O Viajante - Parte II

"Eu lembro do Bud. Eu amava o Bud. Sempre que eu tacava a bola, o Bud a trazia de volta. Mas papai não gostava do Bud. Por isso o Bud ficava na rua, e eu não deixava papai ver o Bud. Se papai me visse com o Bud, ele ia ficar bravo.

Mas mesmo assim, você deixou seu pai o ver.

Eu... eu estava distraído! E-eu estava correndo olhando para o Bud, e eu não vi o papai!

Mas seu pai o viu. A culpa foi sua.

Eu n-não poderia saber! Se eu soubesse, teria escondido o Bud! Mas nunca vi papai tão bravo...

Ele o pegou.

É, ele pegou o Bud... mas eu não q-quero lembrar disso...

Ele o pegou e a culpa foi sua.

N-não, por favor...

Ele quebrou as patas dele, e a culpa foi sua.

Não...

ELE O MATOU E A CULPA FOI SUA!

NÃO!"

Kurt acordou, suando frio. Misturado com o suor, as lágrimas, que encharcavam todo seu rosto e o colchão da velha cama onde se encontrava. Atordoado, sentou-se na cama e olhou ao redor. O aposento era grande, composto apenas por três móveis: um velho guarda-roupa de mógno, uma penteadeira e a cama, na qual estava sentado. Adentrava pela janela do quarto, uma tímida luminosidade, que o informava que ainda não havia escurecido. Viu então a porta - feita de ferro, esse era o único objeto no quarto que parecia novo - caminhou em sua direção e lá ficou, gritando por ajuda. Gritou também por Paul, mas não houve êxito.

Assim que ficou rouco de tanto gritar, sem obter nenhum sinal como resposta, agachou-se encolhendo os joelhos, como uma criança, e permaneceu calado.

- Talvez eu mereça isso - murmurou, depois de um tempo.

"Você sabe que merece", disse uma vozinha em sua cabeça.

- Não - disse ele, decidido.

Kurt olhou esperançosamente para a janela. Com apenas um golpe ele a quebraria. Como foi burro de não pensar nisso antes! Levantou às pressas, esperançoso de poder dar o fora daquele lugar. Foi em direção a janela, mas parou ao lado da penteadeira, ao olhar seu reflexo no espelho.

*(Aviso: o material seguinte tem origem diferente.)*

/-- Check 7: images of two PDUs (R508); check 8: a counter serves one direction (R540). -/
def checkImages (v : Chip) : Bool := disjoint (((sgeNow v).pdu.filter fun p => pValid p.2).map fun p => (pImg p.2, pLen p.2))

def checkFresh (v : Chip) : Bool :=
  let sec := (sgeNow v).pdu.filter fun p => pValid p.2 && pSecoc p.2
  sec.all fun a => sec.all fun b => pTx a.2 == pTx b.2 || pProf a.2 != pProf b.2

/-- A ring whose type, owner or completion ring is set; others are left out of the checks. -/
def ringSet (v : Chip) (r : Nat) : Bool := Nat.land (rdN v (A.HIF_RING_CFG r)) 0x3F03E != 0

/-- Check 9: completion rings (R568). -/
def checkCpl (v : Chip) : Bool :=
  let work := (List.range 64).filter fun r => ringSet v r && ringType v r != 5
  work.all fun r =>
    ringType v (ringCpl v r) == 5 && ringOwner v (ringCpl v r) == ringOwner v r &&
      ((ringType v r != 3 && ringType v r != 6) || work.all fun q => q == r || ringCpl v q != ringCpl v r)

/-- Check 10: frame RX map (R585); check 11: pairing needs the base cycle (R748); check 12: rings of the triad (R809). -/
def checkRxMap (v : Chip) : Bool :=
  (List.range 3).all fun p => (List.range 8).all fun tc =>
    let e := rxMap v p tc
    !bit e 7 || (ringType v (e % 64) == 1 && (if p < 2 then ringOwner v (e % 64) == p else 2 ≤ ringOwner v (e % 64)))

def checkPair (v : Chip) : Bool := !pairEn v || flag v A.TIME_BCYC_CFG 31

def checkTriad (v : Chip) : Bool := (List.range 52).all fun r => !(ringSet v r && ringOwner v r == 3)

/-- The first check that fails; 0 when all pass. -/
def failedCheck (v : Chip) : Nat :=
  if !checkMacsec v then 1 else if !checkLag v then 2 else if !checkLagZone v then 3 else if !checkPool v then 4
  else if !checkPurse v then 5 else if !checkCan v then 6 else if !checkImages v then 7 else if !checkFresh v then 8
  else if !checkCpl v then 9 else if !checkRxMap v then 10 else if !checkPair v then 11 else if !checkTriad v then 12 else 0

/-! ### Bank states (R787) -/

def bankOf (m : Chip) (b : Nat) : Bank := m.cfg.bank.getD b .empty

def setBank (m : Chip) (b : Nat) (s : Bank) : Chip := updCfg m fun c => { c with bank := lset c.bank b fun _ => s }

/-- End a command with a code; a failure sets `refused`. -/
def cfgCode (m : Chip) (code : Nat) : Chip :=
  let m := updCfg m fun c => { c with code := code }
  if code = 0 then m else setIrq m .cfg 2

/-- Write CFG_LOAD for a bank. -/
def loadRec (m : Chip) (now bank ok code check ver : Nat) (meas : List Byte) : Chip :=
  emit m 0x1001 (srcId 0x10 bank) now [(1, ok), (1, code), (1, check), (1, 0), (4, ver), (4, leNat (slice meas 0 4))]

/-- A load has failed or was cancelled (R783, R784, R787): a loading bank is left empty, the open bank A stays open. -/
def loadFail (m : Chip) (now code check : Nat) (l : CfgLoad) : Chip :=
  let m := bump (cfgCode (updCfg m fun c => { c with load := none }) code) A.load_fail 1
  let m := if code = 0x84 then wrN m A.CFG_CHECK check else m
  if bankOf m l.bank = .loading then
    loadRec (setBank m l.bank .empty) now l.bank 0 code check (hdrVersion l.hdr) (sha3 l.hdr)
  else m

/-- Write CFG_ACTIVATE for a bank. -/
def actRec (m : Chip) (now bank outcome k : Nat) (rollback : Bool) : Chip :=
  emit m 0x1002 (srcId 0x10 bank) now [(1, b2n rollback), (1, outcome), (2, 0), (8, k)]

/-- What follows whenever a bank becomes active (R785): the reserved pool (R349), the host ports (R589), the watchdogs (R717). -/
def bankActs (m : Chip) (now : Nat) : Chip := wdtSet (hostPorts (fillPool m) now) now

/-- A bank has become active: records, events and LT. -/
def bankActive (m : Chip) (now bank k : Nat) (rollback : Bool) : Chip :=
  let m := if m.cfg.meas.getD bank [] = [] then m else extendBmr m 2 (m.cfg.meas.getD bank [])
  let m := actRec (wr64 m A.CFG_ACT_LT_LO now) now bank 0 k rollback
  let m := setIrq (bump m (if rollback then A.rollbacks else A.activations) 1) .cfg 1
  updCfg m fun c => { c with gclDue := true }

O cachorro. Depois de anos, tinha sonhado com o maldito cachorro, e acordou chorando. Mas esse não era um dos motivos pelo qual foi infeliz? Pelo qual fazia aquilo? Agora era capaz de fazê-los infeliz, de fazê-los pagar. Mas da última vez não foi bem assim.

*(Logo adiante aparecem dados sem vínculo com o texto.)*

/-- A wake source is detected (R682, R683, R687). -/
def wakeDetect (m : Chip) (now cls inst : Nat) : Chip :=
  if !wakeTaken m cls then m
  else if m.pwr.mode == .parking then parkAbandon (wakeNote m now cls inst) now cls inst
  else
    match m.pwr.wake with
    | none => if m.pwr.mode == .waking then orR m A.PWR_WAKE_SRC (2 ^ wakeBit cls inst)
        else updPwr (wakeNote m now cls inst) fun p => { p with wake := some (cls, inst, now) }
    | some (c, i, l) =>
      if l = now && (cls < c || (cls = c && inst < i)) then
        updPwr (wakeNote m now cls inst) fun p => { p with wake := some (cls, inst, now) }
      else orR m A.PWR_WAKE_SRC (2 ^ wakeBit cls inst)

/-- The level at which a WAKE_IN mode is active. -/
def pinActive (mode : Nat) : Bool := mode = 0 || mode = 2

/-- A pin after one more sample (R685). -/
def WakePin.sample (p : WakePin) (mode : Nat) (l : Bool) : WakePin :=
  if l = p.level then { p with run := p.run + 1 } else { level := l, run := 1, edge := l == pinActive mode }

/-- The sample completes a wake: `deb` samples at the level of an edge, or at the active level. -/
def WakePin.fires (p : WakePin) (mode deb : Nat) : Bool := p.run == deb && (if mode < 2 then p.edge else p.level == pinActive mode)

/-- AON samples the enabled WAKE_IN pins at one RTC tick. -/
def wakePins (m : Chip) (now levels : Nat) : Chip :=
  (List.range 4).foldl (fun m k =>
    if !flag m A.PWR_WAKE_EN k then m
    else
      let mode := fld m A.PWR_WAKEIN_CFG (8 * k) 2
      let p := ((m.pwr.pins.getD k {}).sample mode (bit levels k))
      let m := updPwr m fun x => { x with pins := lset x.pins k fun _ => p }
      if p.fires mode (fld m A.PWR_WAKEIN_CFG (8 * k + 2) 6) then wakeDetect m now 1 k else m) m

/-- A CAN decoder's wake condition (R486): `kind` 0 a frame, 1 the wake-up pattern, 2 decode errors. -/
def pnMatches (m : Chip) (d kind ident : Nat) (ide : Bool) (dlc : Nat) (data : List Byte) (errs : Nat) : Bool :=
  let cfg := A.CAN_PN_CFG d
  let mask := fld m (A.CAN_PN_MASK d) 0 29
  if !flag m cfg 0 then false
  else if kind = 0 then
    Nat.land ident mask == Nat.land (fld m (A.CAN_PN_ID d) 0 29) mask && ide == flag m (A.CAN_PN_ID d) 29 && dlc == fld m cfg 3 4
      && Nat.land (leNat (slice data 0 8)) (rd64 m (A.CAN_PN_DATA_LO d)) != 0
  else if kind = 1 then flag m cfg 7 else 32 ≤ errs

/-! ### The wake sequence (R683, R692-R695) -/

/-- µs from the wake's LT. -/
def sinceWake (m : Chip) (now : Nat) : Nat := sat 16 ((now - rd64 m A.PWR_WAKE_LT_LO) / us)

/-- Raise the next enable: EN1, then EN0, then EN2 and EN3 (R694). -/
def raiseEn (m : Chip) (now : Nat) : Chip :=
  let e := m.pwr.en
  let e' := if !bit e 1 then e + 2 else if !bit e 0 then e + 1 else Nat.lor e 0xC
  if e = 0xF then m else driveEn (updPwr m fun p => { p with pg := false }) now e'

/-- The wake sequence starts (R683), and VDD_CORE returns at the stored target (R700): PMIC_PG is low, or `pg_tmo` µs have passed since the latest enable change. -/
def wakeStart (m : Chip) (now : Nat) (pgLow : Bool) : Chip :=
  if (m.pwr.mode == .listen || m.pwr.mode == .deep) && m.pwr.wake.isSome
      && (pgLow || m.pwr.enAt + fld m A.PWR_PMIC_CFG 16 16 * us ≤ now) then
    let v := fld m A.PWR_AVS_STATUS 16 10
    raiseEn (updPwr m fun p => { p with mode := .waking, pg := p.pg && !pgLow, rail := if v = 0 then p.rail else v }) now
  else m

/-- The next enable change of a power-down or a power-up (R681, R694). -/
def enableStep (m : Chip) (now : Nat) : Chip :=
  let p := m.pwr
  let waited := p.enAt + 10 * us ≤ now
  if p.mode == .listen || p.mode == .deep then
    if waited && bit p.en 0 then driveEn m now (p.en - 1)
    else if waited && p.mode == .deep && bit p.en 1 then driveEn m now (p.en - 2)
    else m
  else if p.mode == .waking && waited && p.pg && p.pgAt + 10 * us ≤ now then raiseEn m now
  else m

/-- PMIC_PG rises: with every rail up, step 2 of the wake is reached (R693). -/
def pgRise (m : Chip) (now : Nat) : Chip :=
  if m.pwr.pg || m.pwr.mode == .off then m
  else
    let m := updPwr m fun p => { p with pg := true, pgAt := now }
    if m.pwr.mode == .waking && m.pwr.en = 0xF then wrN m (A.PWR_WAKE_T 0) (sinceWake m now) else m

/-- Write or keep a PMIC_FAULT record (R695-R697). -/
def pmicFault (m : Chip) (now cause : Nat) : Chip :=
  let m := setIrq (bump m A.pmic_faults 1) .pwr 5
  let pay := [(1, cause), (1, m.pwr.en)]
  if coreOn m then emit m 0x0D04 0x0D00 now pay else lateRec m 0x0D04 0x0D00 now pay

/-- PMIC_PG has not risen in time (R695): every enable drops, FAULT is held, and the next wake tries again. -/
def pgTimeout (m : Chip) (now : Nat) : Chip :=
  if m.pwr.mode == .waking && !m.pwr.pg && m.pwr.enAt + fld m A.PWR_PMIC_CFG 16 16 * us ≤ now then
    let m := driveEn (pmicFault m now 1) now 0
    let m := updPwr m fun p => { p with mode := .deep, deep := true, wake := none }
    if m.safe.fault then m else say (updSafe m fun s => { s with fault := true, cause := 0, since := now }) (.pin "FAULT" 1)
  else m

/-- A PLL or oscillator locks (R33, R807): 0 `xtal_ok`, 1 core, 2 cluster, 3 SerDes, 4 PCIe. With the core clocks, FCLK runs; after
DEEP-PARK the boot follows. -/
def pllLock (m : Chip) (now k : Nat) : Chip :=
  if m.pwr.mode == .off || m.pwr.mode == .listen || m.pwr.mode == .deep then m
  else
    let m := orR m A.GLB_CLK_STATUS (2 ^ k)
    if m.pwr.mode == .waking && !m.pwr.fclk && m.pwr.en = 0xF && m.pwr.pg && fld m A.GLB_CLK_STATUS 0 3 = 7 then
      let m := wrN m (A.PWR_WAKE_T 1) (sinceWake m now)
      updPwr m fun p => { p with fclk := true, rstAt := if p.deep then some (now, 5) else p.rstAt }
    else m

/-- Each port enters the gate states of the present instant (R344). -/
def gatesBack (now : Nat) (m : Chip) (n : Nat) : Chip :=
  let s := gateStates m n now
  updGate m n fun g => { g with seen := s, hold := false, trimmed := false, low := false, aborted := none }

/-- Restore ends (R692): what each block does at a wake from PARK-LISTEN; `ecc` tells that the triad image cannot be read,
`bad` the edge ports whose stored set fails its ECC check (R47). -/
def restore (m : Chip) (now : Nat) (ecc : Bool) (bad : Nat) : Chip :=
  let w := rd64 m A.PWR_WAKE_LT_LO
  let m := wrN m (A.PWR_WAKE_T 2) (sinceWake m now)
  let m := updPwr (setPhase m 0) fun p => { p with mode := .run, wake := none, readyWait := some w, on := Nat.lor p.on 0x7F8 }
  let m := updLedger (lateFlush m) fun l => { l with startDue := some 2 }
  let m := setIrq (emit m 0x0D01 0x0D00 w (stateRec (stateNum m) 4 0 w)) .pwr 6
  -- TIME and GATE (R308, R342, R344)
  let m := updTime (syncW m now) fun t => { t with dom := t.dom.map fun c => { c with steered := none }, stepAt := none }
  let m := setHoldover m now true
  let m := (List.range 20).foldl (gatesBack now) { m with rcvy := m.rcvy.filter fun _ => false }
  -- Meters (R183), scheduler (R298), SGE (R518), Mint (R407)
  let meters := (activeTables m).meter
  let m := updPrs m fun p => { p with
    meters := meters.map fun x => (x.1, { c := meterCbs x.2 * byteU, p := meterPbs x.2 * byteU, last := w }) }
  let m := (List.range 24).foldl (fun m n => updSch (schDown m n) n fun s => { s with shapers := s.shapers.map fun x => (x.1, x.2.restart) }) m
  let m := routesFrom m now (validRoutes (sgeNow m)) false
  let m := updMint m fun x => { x with cores := x.cores.map fun c => { c with rate := 100 } }
  -- Triad (R736) and debug
  let m := updTriad m fun x => { x with split := false, session := none, sessLen := 0, harts := 0, cpause := none }
  let m := updTriad (triadReload (nonceNew m) now ecc) fun x => { x with kick := none, ckick := none }
  -- Edge ports (R45-R47)
  let m := ((List.range 8).filter fun k => bit bad k && (portOf m (8 + k)).stored.isSome).foldl (fun m k =>
    setIrq (updPort m (8 + k) fun p => { p with stored := p.stored.map fun c => { c with good := false } }) .mac 20) m
  let m := ((List.range 8).map (8 + ·)).foldl (fun m n => if portEn m n then warmStart m now n else m) m
  let m := ((List.range 20).filter fun n => !isE n && portEn m n).foldl (fun m n => portEnable m now n) m
  wakeForward m (if fld m A.PWR_WAKE_CAUSE 0 4 = 3 then some (8 + fld m A.PWR_WAKE_CAUSE 4 4) else none)

/-! ### PMIC and AVS (R696-R699) -/

/-- The PMIC code of a voltage in mV (R698). -/
def vCode (m : Chip) (mv : Nat) : Nat := cdiv ((mv - fld m A.PWR_PMIC_VMAP 0 10) * 10) (max 1 (fld m A.PWR_PMIC_VMAP 16 8))

/-- The AVS target for what the delay monitors need (R698, R699). -/
def avsTarget (m : Chip) (now need : Nat) : Chip :=
  let lo := fld m A.PWR_AVS_CFG 0 10
  let hi := fld m A.PWR_AVS_CFG 16 10
  let high := decide (hi < need)
  let m := setF (setF m A.PWR_AVS_STATUS 0 10 (max lo (min hi need))) A.PWR_AVS_STATUS 31 1 (b2n high)
  let m := updPwr m fun p => { p with avsAt := now }
  if high then report (setIrq m .pwr 4) now 0x0D00 0x0DF1 1 need else m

Ela te fez lembrar você, não foi?

"Ela não devia ter chorado. A maldita chorava igual a mim quando criança" - respondeu Kurt para o reflexo.

Mas seu monólogo não durou por muito tempo, pois o que viu o fez pular para trás e cair, após tropeçar nos próprios pés.

Num instante, era seu o reflexo no espelho. Então, de súbito, uma mulher apareceu em seu lugar. Dos olhos, negros até a região das córneas, escorria o sangue que manchava todo seu rosto pálido.

No chão, ainda apavorado com o que tinha visto, Kurt avistou algo que - por alguma razão - não melhorou as condições em que estava. Ao lado da penteadeira, encontrava-se sua mala, entreaberta.

- Não - deixou escapar Kurt - Sozinho aqui com isso, não.

Foi então que ouviu um som, um soluço de mulher vindo do interior da mala de viagem, o que o deixou ainda mais apavorado.